ASSIGNED TASK: Which lines below mention "tabFind"? Pick each one out.

DATA TO USE:
/-- The scheduler's choice. -/
def schedule (s : State) : Option (Nat × Nat × Queue) :=
  let l := readyQueues s
  match least (l.map (fun t => t.2.2.rankNow)) with
  | none => none
  | some p =>
    let l := l.filter (fun t => t.2.2.rankNow == p)
    let last := tabFind s.lastQ p
    match last with
    | none => l.head?
    | some q =>
      match l.find? (fun t => (t.1, t.2.1) == q && t.2.2.prio == p && decide (t.2.2.turn < t.2.2.weight)) with
      | some t => some t
      | none => (afterLast q l).head?

/-- A packet of a suspended context waits (R128). -/
def packetWaits (s : State) (n : Nat) : Bool := (ctxAt s n).st == .suspended

/-- A consumed packet whose own step has not begun, and that waits for nothing. -/
def unbegun (s : State) : Bool :=
  s.ctxs.any (fun p => p.2.live && p.2.queues.any (fun q => q.packets.any (fun k =>
    !k.begun && k.fin.isNone && !packetWaits s p.1)))

/-- The ages and turns after a queue has been served; one served at priority 0 for its age takes its place in that priority's
round (R130). -/
def serve (s : State) (n qn : Nat) : State :=
  let q := queueAt s n qn
  let aged := decide (4096 ≤ q.age) && q.prio != 0
  let again := tabFind s.lastQ q.prio == some (n, qn) && decide (q.turn < q.weight)
  let s := (readyQueues s).foldl (fun t r => mapQueue t r.1 r.2.1 (fun u => { u with age := u.age + 1 })) s
  let s := mapQueue s n qn (fun u => { u with age := 0, turn := if aged then u.turn else if again then u.turn + 1 else 1 })
  { s with lastQ := tabPut s.lastQ (if aged then 0 else q.prio) (n, qn) }

/-- The packet at the head is consumed (R125). -/
def takeHead (s : State) (n qn : Nat) (p desc : List Byte) (fin : Option (Nat × W64 × W64)) (halt : Bool) : State :=
  let id := s.nextId
  let s := mapQueue { dropHead s n qn with nextId := id + 1 } n qn (fun q =>
    let pk : Packet := { id := id, seq := q.qcons, kind := pkKind p, irq := pkI p
                         user := if pkKind p = 1 then n64 (at_ p 0x10 8) else if pkKind p = 2 then n64 (at_ p 0x20 8) else 0
                         body := p ++ desc, fin := fin, begun := fin.isSome, ends := none, land := [], pages := [], recorded := false, old := false }
    let q := { q with poll := .idle, qcons := (q.qcons + 1) % 2 ^ 48, packets := q.packets ++ [pk] }
    { q with st := if halt then .halted else if q.qtail = q.qcons then .idle else .ready })
  statusOut s n qn 0x20 (queueAt s n qn).qcons

/-- The barrier of a delivery is not on a core that is away (R356). -/
def deliveryNear (s : State) (d : Delivery) : Bool :=
  (d.bar.map (fun b => !awayHome s d.ctx ⟨.scratch b.1, b.2, 0⟩)).getD true

/-- A write of the host through BAR2, or of a link peer, is on its way, of those that are picked, but for one to a core that is away; a
delivery that a barrier counts is a write too (R328, R356). -/
def outsideWriting (s : State) (pick : Req → Bool) : Bool :=
  s.reqs.any (fun r => r.waiting && !r.op.isLoad && r.src.outside && pick r && !awayHome s r.ctx r.place) ||
  s.deliveries.any (fun d => deliveryNear s d && d.sectors.any (fun q => allServed s q.2))

/-- Any of them. They are done before the packets of a later doorbell are served, and before a later link message is taken (R328). -/
def hostWriting (s : State) : Bool := outsideWriting s (fun _ => true)

/-- One of a chain, whose verdict has returned already: a later request of a far device comes after it (R328, R407). -/
def chainWriting (s : State) : Bool := outsideWriting s (fun r => r.xfer.isSome)

/-- Offsets of the offences of a checkpoint descriptor (R416). -/
def ckptBad (s : State) (x : Ctx) (d : List Byte) : List Nat :=
  let links := at_ d 0 2
  offs (links == 0 || (upto 16).any (fun i => bit1 links i && (!x.stackMask.getLsbD i || !(linkAt s (16 + i)).flows))) 0 ++
    offs (at_ d 2 1 == 0 || decide (8 ≤ at_ d 2 1)) 2 ++ nonzero d 3 8 ++
    ((upto 16).map (fun i => offs (at_ d (8 + 8 * i) 8 / 2 ^ 40 != 0) (8 + 8 * i))).flatten ++ nonzero d 0x88 256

RESPONSE TO THE TASK:
    let last := tabFind s.lastQ p
  let again := tabFind s.lastQ q.prio == some (n, qn) && decide (q.turn < q.weight)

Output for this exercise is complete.